- _ASSIGNMENT_
Copy each line below in which the string "Byte" occurs.
SOURCE MATERIAL section start
@[simp] theorem withRound_heldInReset (r : Round) (st : Station) : (withRound r st).heldInReset = st.heldInReset := rfl
@[simp] theorem withRound_start (r : Round) (st : Station) : (withRound r st).start = st.start := rfl
@[simp] theorem withRound_position (r : Round) (st : Station) : (withRound r st).position = st.position := rfl
@[simp] theorem withRound_edge (r : Round) (st : Station) : (withRound r st).edge = st.edge := rfl
@[simp] theorem withRound_scan (r : Round) (st : Station) : (withRound r st).scan = st.scan := rfl
@[simp] theorem withRound_probe (r : Round) (st : Station) : (withRound r st).probe = st.probe := rfl
@[simp] theorem withRound_engine (r : Round) (st : Station) : (withRound r st).engine = st.engine := rfl
@[simp] theorem withRound_table (r : Round) (st : Station) : (withRound r st).table = st.table := rfl
@[simp] theorem withRound_outlet (r : Round) (st : Station) : (withRound r st).outlet = st.outlet := rfl
@[simp] theorem withRound_port (r : Round) (st : Station) : (withRound r st).port = st.port := rfl

@[simp] theorem probeStep_heldInReset (st : Station) : (probeStep st).heldInReset = st.heldInReset := rfl
@[simp] theorem probeStep_start (st : Station) : (probeStep st).start = st.start := rfl
@[simp] theorem probeStep_position (st : Station) : (probeStep st).position = st.position := rfl
@[simp] theorem probeStep_edge (st : Station) : (probeStep st).edge = st.edge := rfl
@[simp] theorem probeStep_scan (st : Station) : (probeStep st).scan = st.scan := rfl
@[simp] theorem probeStep_line (st : Station) : (probeStep st).line = st.line := rfl
@[simp] theorem probeStep_engine (st : Station) : (probeStep st).engine = st.engine := rfl
@[simp] theorem probeStep_table (st : Station) : (probeStep st).table = st.table := rfl
@[simp] theorem probeStep_outlet (st : Station) : (probeStep st).outlet = st.outlet := rfl
@[simp] theorem probeStep_port (st : Station) : (probeStep st).port = st.port := rfl

@[simp] theorem markDue_heldInReset (st : Station) : (markDue st).heldInReset = st.heldInReset := rfl
@[simp] theorem markDue_start (st : Station) : (markDue st).start = st.start := rfl
@[simp] theorem markDue_edge (st : Station) : (markDue st).edge = st.edge := rfl
@[simp] theorem markDue_scan (st : Station) : (markDue st).scan = st.scan := rfl
@[simp] theorem markDue_probe (st : Station) : (markDue st).probe = st.probe := rfl
@[simp] theorem markDue_line (st : Station) : (markDue st).line = st.line := rfl
@[simp] theorem markDue_engine (st : Station) : (markDue st).engine = st.engine := rfl
@[simp] theorem markDue_table (st : Station) : (markDue st).table = st.table := rfl
@[simp] theorem markDue_outlet (st : Station) : (markDue st).outlet = st.outlet := rfl
@[simp] theorem markDue_port (st : Station) : (markDue st).port = st.port := rfl

@[simp] theorem answer_heldInReset (bytes : List Byte) (read : Option PortRead) (st : Station) : (answer bytes read st).heldInReset = st.heldInReset := rfl
@[simp] theorem answer_start (bytes : List Byte) (read : Option PortRead) (st : Station) : (answer bytes read st).start = st.start := rfl
@[simp] theorem answer_position (bytes : List Byte) (read : Option PortRead) (st : Station) : (answer bytes read st).position = st.position := rfl
@[simp] theorem answer_edge (bytes : List Byte) (read : Option PortRead) (st : Station) : (answer bytes read st).edge = st.edge := rfl
@[simp] theorem answer_scan (bytes : List Byte) (read : Option PortRead) (st : Station) : (answer bytes read st).scan = st.scan := rfl
@[simp] theorem answer_probe (bytes : List Byte) (read : Option PortRead) (st : Station) : (answer bytes read st).probe = st.probe := rfl
@[simp] theorem answer_line (bytes : List Byte) (read : Option PortRead) (st : Station) : (answer bytes read st).line = st.line := rfl
@[simp] theorem answer_engine (bytes : List Byte) (read : Option PortRead) (st : Station) : (answer bytes read st).engine = st.engine := rfl
@[simp] theorem answer_table (bytes : List Byte) (read : Option PortRead) (st : Station) : (answer bytes read st).table = st.table := rfl
@[simp] theorem answer_outlet (bytes : List Byte) (read : Option PortRead) (st : Station) : (answer bytes read st).outlet = st.outlet := rfl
SOURCE MATERIAL section end
- _SOLVED EXERCISE_
@[simp] theorem answer_heldInReset (bytes : List Byte) (read : Option PortRead) (st : Station) : (answer bytes read st).heldInReset = st.heldInReset := rfl
@[simp] theorem answer_start (bytes : List Byte) (read : Option PortRead) (st : Station) : (answer bytes read st).start = st.start := rfl
@[simp] theorem answer_position (bytes : List Byte) (read : Option PortRead) (st : Station) : (answer bytes read st).position = st.position := rfl
@[simp] theorem answer_edge (bytes : List Byte) (read : Option PortRead) (st : Station) : (answer bytes read st).edge = st.edge := rfl
@[simp] theorem answer_scan (bytes : List Byte) (read : Option PortRead) (st : Station) : (answer bytes read st).scan = st.scan := rfl
@[simp] theorem answer_probe (bytes : List Byte) (read : Option PortRead) (st : Station) : (answer bytes read st).probe = st.probe := rfl
@[simp] theorem answer_line (bytes : List Byte) (read : Option PortRead) (st : Station) : (answer bytes read st).line = st.line := rfl
@[simp] theorem answer_engine (bytes : List Byte) (read : Option PortRead) (st : Station) : (answer bytes read st).engine = st.engine := rfl
@[simp] theorem answer_table (bytes : List Byte) (read : Option PortRead) (st : Station) : (answer bytes read st).table = st.table := rfl
@[simp] theorem answer_outlet (bytes : List Byte) (read : Option PortRead) (st : Station) : (answer bytes read st).outlet = st.outlet := rfl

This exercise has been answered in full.